Hugging Face Large Language Model backend

This machine learning backend is designed to work with Label Studio, providing a custom model for text generation. The model is based on the Hugging Face’s transformers library and uses a pre-trained model.

Check text generation pipelines on Hugging Face for more details.

Before you begin

Before you begin, you must install the Label Studio ML backend.

This tutorial uses the huggingface_llm example.

Label Studio XML labeling config

This ML backend is compatible with a Label Studio labeling configuration that uses a <TextArea> tag. Here is an example of a compatible labeling configuration:

<View>
    <Text name="input_text" value="$text"/>
  <TextArea name="generated_text"  toName="input_text"/>
</View>

When you open the task in Label Studio, the text box will show the generated text based on the prompt defined in <Text>. Be sure you include some instructions in prompt (for example, “Summarize the following text: …”) to see the meaningful results.
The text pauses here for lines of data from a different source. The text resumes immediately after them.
-- ==== Sys2Proof/Tests/Slice0.lean ====
section
/-! SUPPORT. Tests: ill-formed terms that the check refuses, steps with the results the spec works out, and, for
every clause of the obligations that has hypotheses, a concrete state and operands that meet all of them. -/

open Sys2Proof Sys2Proof.Machine

namespace Sys2Proof.Tests

set_option maxRecDepth 100000

/-! ## States -/

/-- A trained port of eight lanes. -/
def port : Port :=
  { Port.reset with train := .active, lanes := 255, active := 255, width := 8, oldWidth := 8
                    txCred := [9999, 9999, 9999, 9999, 9999, 9999] }

/-- A deckle with no quota used, a key and a leaf that maps PVA to the same tier-1 address. -/
def deckle (key : Nat) : Deckle :=
  { freshDeckle 0 key with
    qT1 := 1000, qT2 := 1000, qStg := 1000, qLodeMib := 64, ctrlExtent := 1, ctrlPva := 100 * 2 ^ 21, ctrlGranules := 1
    tables := [(0, ⟨0, [(0, 0x1C3)]⟩)], root := 0 }

/-- An allocated tier-1 extent of deckle 1. -/
def ext (first n gen : Nat) : Extent :=
  { deckle := 1, tier := .t1, first := first, granules := n, gen := gen, mir := false, policy := .t1Only, holder := none
    state := .allocated, revoke := none, draft := none, published := none, lost := false, dirty := [] }

/-- Granules held by deckle 1. -/
def grans (first n gen : Nat) : NMap Granule :=
  (List.range n).map fun k => (first + k,
    { gen := gen, zero := none, retired := false, lastHeld := 0, owner := 1, ofRetired := false })

def held : Lease := { state := .held, duration := 1000, grace := 50, deadline := 10 ^ 12 }

def image : Image := { fwVersion := 0x10000, secVersion := 5, buildId := 1, digest := 0#512 }

/-- A device in service: the driver's endpoint 1 and the endpoints 2 and 3 of deckle 1 on port 0; deckle 1 holds
extent 1, its control extent, and extent 2. -/
def up : State :=
  { State.reset with
    now := 20000000000
    hub := { Hub.reset with phase := .running, ready := true, stagingReady := true, bedrockReady := true, windowOpen := false
                            running := some image, loader := some 1, driver := some 1, driverDeadline := 30000000000 }
    mem := { Mem.reset with groups := [(0, { Group.reset 17 with ready := true }), (1, { Group.reset 9 with ready := true }),
      (2, { Group.reset 9 with ready := true }), (3, { Group.reset 9 with ready := true }), (4, { Group.reset 9 with ready := true })]
                            farReady := [0, 1, 2, 3] }
    part := { Part.reset with
      deckles := [(0, freshDeckle 0 1), (1, deckle 2)]
      extents := [(1, ext 100 1 1), (2, ext 200 2 1)], lastExtent := 2
      granules := grans 100 1 1 ++ grans 200 2 1
      leases := [(leaseKey 0 1, held), (leaseKey 1 2, held), (leaseKey 1 3, held)]
      eps := [(1, ⟨64, 0, []⟩), (2, ⟨65, 0, []⟩), (3, ⟨66, 0, []⟩)] }
    eng := { State.reset.eng with cores := [(0, { Core.reset with ready := true }), (1, { Core.reset with ready := true })] }
    link := { State.reset.link with ports := [(0, port)] }
    laid := { Laid.reset with counting := true, time := 20000000000 * 65536 }
    sec := { Sec.reset with ready := true, lastKey := 2, keys := [1, 2] }
    pkg := { Pkg.reset with coldLow := false, pll := true, healthOk := true } }

/-- An operator request of endpoint 1. -/
def op (len : Nat) : Req := { port := 0, ep := 1, pktDeckle := 0, deckle := 0, tag := 7, plen := len }

/-- A request of endpoint 2 of deckle 1. -/
def ten (len : Nat) : Req := { port := 0, ep := 2, pktDeckle := 1, deckle := 1, tag := 7, plen := len }

/-- A packet of endpoint 2 of deckle 1. -/
def pkt (vc len : Nat) : Hdr := { port := 0, vc := vc, ep := 2, deckle := 1, tag := 9, len := len }

def dcp : DeckleCreateP := { deckle := 0, operatorVisible := false, kernelKeyValid := false, ctrlGranules := 1, ctrlPva := 0x40000000, qT1 := 8, qT2 := 8, qStg := 0, qLodeMib := 0, epCount := 1, epList := [3], leaseMs := 1000, graceMs := 50, kernelKey := 0 }

def pDis : DeckleP := { deckle := 1 }

def dDis : Deckle := { deckle 2 with dissolving := some ⟨0, 0, 0, 0, 0⟩ }

def sDis : State := { up with part := { up.part with deckles := [(0, freshDeckle 0 1), (1, dDis)], extents := [], leases := [] } }

def pAlloc : AllocP := { deckle := 1, granules := 2, policy := .t1Only, mir := false, zero := false, held := false, holder := 0 }

def pRev : RevokeP := { deckle := 1, extent := 2, timeoutUs := 1000 }

def pFree : RevokeP := { deckle := 1, extent := 2, timeoutUs := 0 }

def rv : Revoke := ⟨none, 5, 100, 0, 0, 0, 0⟩

def xRev : Extent := { ext 200 2 1 with state := .revoking, revoke := some rv }

def sRev : State := { up with part := { up.part with extents := [(1, ext 100 1 1), (2, xRev)] } }

def xZero : Extent := { ext 200 1 1 with state := .zeroing none }

def sZero : State := { up with part := { up.part with extents := [(1, ext 100 1 1), (2, xZero)], granules := grans 200 1 1 } }

def gRet : Granule := { gen := 1, zero := none, retired := true, lastHeld := 5, owner := 1, ofRetired := false }

def sRet : State := { up with part := { up.part with granules := [(200, gRet)] }, now := 10 }

def pLease : LeaseP := { deckle := 1, endpoint := 2, durationMs := 5000, graceMs := 1000 }

def pEnd : LeaseP := { deckle := 1, endpoint := 2 }

def grace : Lease := { held with state := .grace }

def sGrace : State := { up with part := { up.part with leases := [(leaseKey 1 2, grace)] } }

def gone : Lease := { held with state := .expired }

def rc : Reclaim := ⟨some 4, 0, 0, 0, 0⟩

def sGone : State := { up with part := { up.part with leases := [(leaseKey 1 2, gone)], reclaims := [(leaseKey 1 2, rc)] } }

def pReg : RegionP := { deckle := 1, segments := 2, segGranules := 1, retainCount := 3, retainMs := 10 }

def pReg1 : RegionP := { deckle := 1, region := 1, retainCount := 15, retainMs := 3600000 }

def pReg0 : RegionP := { deckle := 1, region := 1 }

/-- Region 1 of deckle 1 with version 1 on extents 3 and 4. -/
def rg : Region :=
  { deckle := 1, policy := .t1Only, mir := false, segments := 2, segGranules := 1, retainCount := 2, retainMs := 0, current := 1
    versions := [(1, ⟨2, 0, [3, 4]⟩)], deleted := false, grantees := [] }

def hd : Handle := { deckle := 1, ep := 2, region := 1, version := 1 }

/-- Draft 1 of region 1, held by endpoint 2: one segment inherited, one new. -/
def dr : Draft := { region := 1, holder := 2, base := 1, segs := [(.inherit, 3), (.raw, 5)], opening := none, copyFrom := [], sealed := none }

/-- `up` with region 1, its version, draft 1 and handle 1. -/
def reg : State :=
  { up with
    part := { up.part with
      extents := up.part.extents ++ [(3, { ext 300 1 1 with published := some 1 }), (4, { ext 301 1 1 with published := some 1 }),
        (5, { ext 302 1 1 with draft := some 1 })]
      granules := up.part.granules ++ grans 300 3 1, lastExtent := 5 }
    rgn := { regions := [(1, rg)], lastRegion := 1, drafts := [(1, dr)], lastDraft := 1, handles := [(1, hd)], lastHandle := 1 } }

def pOpen : OpenP := { deckle := 1, region := 1 }

def pId : OpenP := { deckle := 1, region := 1, id := 1 }

def pClose : OpenP := { deckle := 1, region := 0, id := 1 }

def pGrant : GrantP := { deckle := 1, region := 1, grantee := 0 }

def sGrant : State := { reg with rgn := { reg.rgn with regions := [(1, { rg with grantees := [0] })] } }

def pDraft : DraftP := { deckle := 1, region := 1, defaultMode := .zero }

def pDr : DraftP := { deckle := 1, region := 1, draft := 1 }

def drOp : Draft := { dr with opening := some 3, copyFrom := [4] }

def sOpening : State := { reg with rgn := { reg.rgn with drafts := [(1, drOp)] } }

def pPub : PublishP := { deckle := 1, region := 1, draft := 1, base := 1 }

def drSe : Draft := { dr with sealed := some 3 }

def sSealed : State := { reg with rgn := { reg.rgn with drafts := [(1, drSe)] } }

def pLo : LodeP := { deckle := 1, extent := 2, offset64k := 0, size64k := 4, snoopUs := 0 }

def pLoDel : LodeP := { deckle := 1, lode := 1 }

/-- Lode 1: the first 64 KiB of extent 2, with one caching agent and one uncached member. -/
def lo : Lode :=
  { deckle := 1, extent := 2, offset := 0, size := 1, snoopUs := 50, pva := 0, down := none, agents := [(0, 2)], uncached := [3]
    dir := [], work := [], leaving := [], salvage := none }

def withLode (l : Lode) : State :=
  { up with lode := { lodes := [(1, l)], lastLode := 1, nextSnoop := 0 }
            part := { up.part with deckles := [(0, freshDeckle 0 1), (1, { deckle 2 with tables := [(0, ⟨0, [(0, 0x9C3)]⟩)] })] } }

def loEmpty : Lode := { lo with agents := [], uncached := [] }

def pMem : LodeMemP := { deckle := 1, endpoint := 3, caching := true, lode := 1 }

def pLeave : LodeMemP := { deckle := 1, endpoint := 3, lode := 1 }

def loLeav : Lode := { lo with leaving := [(2, 4)] }

def loDown : Lode := { lo with agents := [], uncached := [], down := some (5, [1, 2]) }

def pSal : SalvageP := { deckle := 1, lode := 1, destExtent := 2, destOffset := 32 }

def pSal0 : SalvageP := { deckle := 1, lode := 1 }

def loSal : Lode := { loDown with size := 0, salvage := some (4, true, 2, 32) }

/-- A lode request of endpoint 2 on the lode's second line. -/
def lx : LodeExt := { addr := 200 * 2 ^ 21 + 64 }

def st1 : Cell := { data := 5#512, deckle := 1, epoch := 0, key := 2, gen := 1, poisoned := false, err := 0#640 }

def sLode : State := { withLode lo with mem := { up.mem with cells := [(200 * 32768 + 1, st1)] } }

def lrIn (s : State) : LineRef := match s.translate 1 .rd [lx.addr / 64] with | .ok [r] => r | _ => default

def lrHome : LineRef := (ext 200 2 1).lineAt 2 1

def loOwn : Lode := { lo with dir := [(1, .ownedExcl 0)] }

def lw : LodeWork := { ep := 3, tag := 5, line := 1, req := .rdx, addr := lx.addr, snoops := [(2, 9, some 1), (3, 10, none)], started := true, held := false, ans := none, got := none, at_ := 7 }

def loSnoop : Lode := { loOwn with work := [lw] }

/-- The line at address 200 granules of tier 1, in extent 2. -/
def jl : JobLine := { tier := .t1, line := 200 * 32768, extent := 2, gen := 1, deckle := 1, data := 7#512, mask := ~~~0#64, done := false }

def job (k : JobKind) (ls : List JobLine) : Job :=
  { ep := 2, tag := 9, deckle := 1, cls := 0, yellow := false, kind := k, lines := ls, admitted := 20000000000, fail := none }
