-- ==== Sys2Proof/Syntax.lean ====
section
/-! DEFINITION. The operations of 30_encoding.md R91, R92 and R94 as one inductive, one constructor per row of
spec/opcode_table.json, the values exchanged with the host (10_state.md R43), and the requests that carry an operation. -/
namespace Sys2Proof

/-- The cascade-level byte of the ANTICOLLISION frame: one value, `K_CASCADE` (R98). -/
inductive CascadeLevel where
  | one
deriving DecidableEq, Repr

/-- An operation. Operands are the raw bytes of the request; their ranges are checked apart (20_memory.md R76). -/
inductive Instr where
  -- format H, register port (40_register_port.md)
  | rdreg (addr : Byte)
  | wrreg (addr value : Byte)
  | setb (addr mask : Byte)
  | clrb (addr mask : Byte)
  | rstp
  -- format H, transceiver (41_transceiver.md)
  | xcv (cmd : Byte) (out : List Byte)
  | authcmd (out : List Byte)
  -- format H, anti-collision (42_anticollision.md)
  | reqp
  | acoll
  | uidchk (raw : List Byte)
  | poll
  -- format H, authentication (43_authentication.md)
  | select (id : List Byte)
  | auth (id : List Byte) (slot blockAddr : Byte) (key : List Byte)
  | stopc
  | authsec (id : List Byte) (slot blockAddr : Byte) (key : List Byte)
  -- format H, block input and output (44_block_io.md)
  | rdblk (blockAddr : Byte)
  | wrblk (blockAddr : Byte) (data : List Byte)
  | rdsec (id : List Byte) (slot base : Byte) (key : List Byte)
  -- format H, CRC (45_crc16.md)
  | crc (bytes : List Byte)
  -- format H, access bits (46_access_bits.md)
  | acenc (c0 c1 c2 c3 user : Byte)
  | acdec (b0 b1 b2 b3 : Byte)
  | acsetb (c0 c1 c2 c3 user block bitIndex value : Byte)
  | acchk (b0 b1 b2 b3 : Byte)
  | trpack (keyA : List Byte) (c0 c1 c2 c3 user : Byte) (keyB : List Byte)
  | trunpk (bytes : List Byte)
  -- format P, chip commands (R92)
  | idle
  | calccrc
  | transceive
  | authent
  -- format K, card frames (R97 to R102)
  | request
  | anticollision (level : CascadeLevel)
  | selectCard (id : List Byte)
  | authA (blockAddr : Byte) (key uid : List Byte)
  | authB (blockAddr : Byte) (key uid : List Byte)
  | read (blockAddr : Byte)
  | write (blockAddr : Byte)
deriving DecidableEq, Repr

/-- The three formats an operation of the table is encoded in (R90): host request, chip command byte, card frame. -/
inductive Format where
  | host
  | chip
  | card
deriving DecidableEq, Repr

/-- The format of an operation (R91, R92, R94). -/
def Instr.format : Instr → Format
  | .rdreg _ | .wrreg _ _ | .setb _ _ | .clrb _ _ | .rstp | .xcv _ _ | .authcmd _ | .reqp | .acoll | .uidchk _ | .poll
  | .select _ | .auth _ _ _ _ | .stopc | .authsec _ _ _ _ | .rdblk _ | .wrblk _ _ | .rdsec _ _ _ _ | .crc _
  | .acenc _ _ _ _ _ | .acdec _ _ _ _ | .acsetb _ _ _ _ _ _ _ _ | .acchk _ _ _ _ | .trpack _ _ _ _ _ _ _
  | .trunpk _ => .host
  | .idle | .calccrc | .transceive | .authent => .chip
  | .request | .anticollision _ | .selectCard _ | .authA _ _ _ | .authB _ _ _ | .read _ | .write _ => .card

/-- A request presented to the controller: its format, its bytes, and whether its presenter waits for the result of the running
operation first, as the host must (60_exceptions.md R257). DESIGN CHOICE (log 10, log 11; safe). -/
structure Request where
  fmt : Format
  waits : Bool
  bytes : List Byte
deriving DecidableEq, Repr

/-- Why a request is refused (60_exceptions.md R260). The names are the model's own (DESIGN CHOICE, log 9; safe). -/
inductive RefuseCause where
  | unknownOp | badLength | badAddress | tooLong | badKey | badData | badIdentifier | badChecksum | badSlot | badCode
  | badBlock | badBitIndex | badValue | badBase | busy | badConfig
deriving DecidableEq, Repr

/-- Why the construction of a `CardIdentifier` fails (42_anticollision.md R163). -/
inductive IdFailure where
  | badLength
  | checksumMismatch
deriving DecidableEq, Repr

/-- Key slot tag (R116). -/
inductive Slot where
  | a
  | b
deriving DecidableEq, Repr

/-- `AuthKey` (R43): six bytes and a slot tag. -/
structure AuthKey where
  slot : Slot
  bytes : List Byte
deriving DecidableEq, Repr

/-- `AccessWord` (R43): four 3-bit codes, one per data block 0..2 and one for the trailer, and a free user byte. -/
structure AccessWord where
  c0 : BitVec 3
  c1 : BitVec 3
  c2 : BitVec 3
  c3 : BitVec 3
  user : Byte
deriving DecidableEq, Repr

/-- `SectorTrailer` (R43, R113). -/
structure SectorTrailer where
  keyA : AuthKey
  access : AccessWord
  keyB : AuthKey
deriving DecidableEq, Repr

end Sys2Proof
end

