-- ==== Sys2Proof/Machine/Chip.lean ====
section
/-! DEFINITION. What lies behind the register port: the chip and the card as the transactions leave them. The side effects are those of
20_memory.md R67; the rest is the well-behaved chip of R80 (ENV-FIFO, ENV-CRC, ENV-IRQ, ENV-RX, ENV-AUTH) and the card of
95_test_vectors.md program P4, general knowledge in the spec and PRESUMED here (log 13 to 16, 29, 30). Its own answers are given to the
controller only when `kind` is `reference`; with `kind = free` every answer is a draw under no law (R62). -/
namespace Sys2Proof.Machine

/-- What a register of the chip holds after reset (R267, column "general knowledge"; 0 for the addresses of R37). PRESUMED, log 13. -/
def chipRest (cfg : Config) (a : Nat) : Byte :=
  if a = cfg.aCommand.toNat then 0x20#8
  else if a = cfg.aComIEn.toNat then 0x80#8
  else if a = cfg.aComIrq.toNat then 0x14#8
  else if a = cfg.aControl.toNat then 0x10#8
  else if a = cfg.aCrcResultH.toNat then 0xFF#8
  else if a = cfg.aCrcResultL.toNat then 0xFF#8
  else 0x00#8

/-- The byte a register of the chip holds. -/
def Chip.get (cfg : Config) (c : Chip) (a : RegAddr) : Byte := memoryRead (chipRest cfg) c.regs a.toNat

/-- Store a byte in a register of the chip. -/
def Chip.put (cfg : Config) (a : RegAddr) (v : Byte) (c : Chip) : Chip :=
  { c with regs := memoryWrite (chipRest cfg) c.regs a.toNat v }

/-- FIFO capacity (R38, R80; general knowledge). -/
def fifoCapacity : Nat := 64

/-- `BufferOvfl` of the error register (R30, R75; general knowledge). -/
def bufferOvfl : Byte := 0x10#8

/-- The crypto1-on bit reads set (R31, R39). -/
def Chip.inSession (cfg : Config) (c : Chip) : Bool := anyBit (c.get cfg cfg.aStatus2) cfg.mCrypto1On

/-- An entry of BOOT_CONFIG stands in the chip: the register holds the byte written, or has the bits set (R268). -/
def Chip.holds (cfg : Config) (c : Chip) : BootAction → Bool
  | .write a v => c.get cfg a == v
  | .set a m => c.get cfg a &&& m == m

/-- BOOT_CONFIG stands in the chip: the premise of ENV-CRC and ENV-IRQ (R80, R268, D24). Where it does not, what depends on the timer, the CRC
preset or the antenna is a free value (log 29). -/
def Chip.booted (cfg : Config) (c : Chip) : Bool := cfg.bootConfig.all (c.holds cfg)

/-! The FIFO and the CRC co-processor (R36, R38). `n` is how many events the port has seen: what the free values are applied to. -/

/-- The co-processor takes bytes in: the running CRC goes on, and the done flag appears. Its result registers show it only with the preset of
BOOT_CONFIG, else a free value (R36, R210, U8; log 29). -/
def Chip.absorb (cfg : Config) (n : Nat) (bytes : List Byte) (c : Chip) : Chip :=
  let crc := bytes.foldl crcByte c.crc
  let shown := if c.booted cfg then crc else Config.freeCrc n
  (({ c with crc := crc, divFlags := [0#8, cfg.mCrcDone] }).put cfg cfg.aCrcResultL (shown.setWidth 8)).put cfg cfg.aCrcResultH
    ((shown >>> 8).setWidth 8)

/-- The CALC-CRC command is the one last written (R26). -/
def Chip.calculating (cfg : Config) (c : Chip) : Bool := c.get cfg cfg.aCommand == cfg.cmdCalcCrc

/-- A byte written to the FIFO: it enters the running CRC while CALC-CRC is active (R36), else it is queued (R32); beyond the capacity the
overflow flag is set instead (R75). -/
def Chip.push (cfg : Config) (n : Nat) (v : Byte) (c : Chip) : Chip :=
  if c.calculating cfg then c.absorb cfg n [v]
  else if c.fifo.length < fifoCapacity then { c with fifo := c.fifo ++ [v] }
  else c.put cfg cfg.aError (c.get cfg cfg.aError ||| bufferOvfl)
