-- ==== Sys2Proof/Machine/RegisterPort.lean ====
section
/-! DEFINITION. Register port and bit-mask operations (40_register_port.md R131 to R135). -/
namespace Sys2Proof.Machine

/-- RDREG (R131). -/
def readRegister (addr : Byte) (s : State) : State :=
  (s.call (.rdreg addr) (·.afterRead (toAddr addr))).finish (.byte (s.answer (toAddr addr)))

/-- WRREG (R132). -/
def writeRegister (addr value : Byte) (s : State) : State :=
  (s.call (.wrreg addr value) (·.write (toAddr addr) value)).finish .done

/-- RSTP (R135): the line low then high; the chip is reset; the working registers keep no value, so each is a free value (log 5), and no
buffer cell holds one. -/
def resetPulse (s : State) : State :=
  let port := s.port.afterResetPulse
  (s.call .rstp fun s =>
    (((s.withPort { port with draws := port.draws + 1 }).withRegs (lostRegs s.port.draws)).withTx []).withRx []).finish .done

def execRdreg (addr : Byte) (s : State) : Host.Outcome State Fault Refusal := .next (s.serve (.rdreg addr) (readRegister addr))

def execWrreg (addr value : Byte) (s : State) : Host.Outcome State Fault Refusal :=
  .next (s.serve (.wrreg addr value) (writeRegister addr value))

/-- SETB (R133). -/
def execSetb (addr mask : Byte) (s : State) : Host.Outcome State Fault Refusal :=
  .next (s.serve (.setb addr mask) fun s => (s.call (.setb addr mask) (·.setBits (toAddr addr) mask)).finish .done)

/-- CLRB (R134). -/
def execClrb (addr mask : Byte) (s : State) : Host.Outcome State Fault Refusal :=
  .next (s.serve (.clrb addr mask) fun s => (s.call (.clrb addr mask) (·.clearBits (toAddr addr) mask)).finish .done)

def execRstp (s : State) : Host.Outcome State Fault Refusal := .next (s.serve .rstp resetPulse)

end Sys2Proof.Machine
end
Running with Docker (recommended)

Start the Machine Learning backend on http://localhost:9090 with the prebuilt image:

docker-compose up

Validate that the backend is running:

$ curl http://localhost:9090/
{"status":"UP"}

Create a project in Label Studio. Then from the Model page in the project settings, connect the model. The default URL is http://localhost:9090.

Building from source (advanced)

To build the ML backend from source, you have to clone the repository and build the Docker image:

docker-compose build

Running without Docker (advanced)

To run the ML backend without Docker, you have to clone the repository and install all dependencies using pip:

python -m venv ml-backend
source ml-backend/bin/activate
pip install -r requirements.txt

Then you can start the ML backend:

label-studio-ml start ./huggingface_llm

Configuration

Parameters can be set in docker-compose.yml before running the container.

The following common parameters are available:

MODEL_NAME: The name of the pre-trained model to use for text generation. Default is facebook/opt-125m.
MAX_LENGTH: The maximum length of the generated text. Default is 50.
BASIC_AUTH_USER: The basic auth user for the model server.
BASIC_AUTH_PASS: The basic auth password for the model server.
LOG_LEVEL: The log level for the model server.
WORKERS: The number of workers for the model server.
THREADS: The number of threads for the model server.

Customization

The ML backend can be customized by adding your own models and logic inside the ./huggingface_llm directory.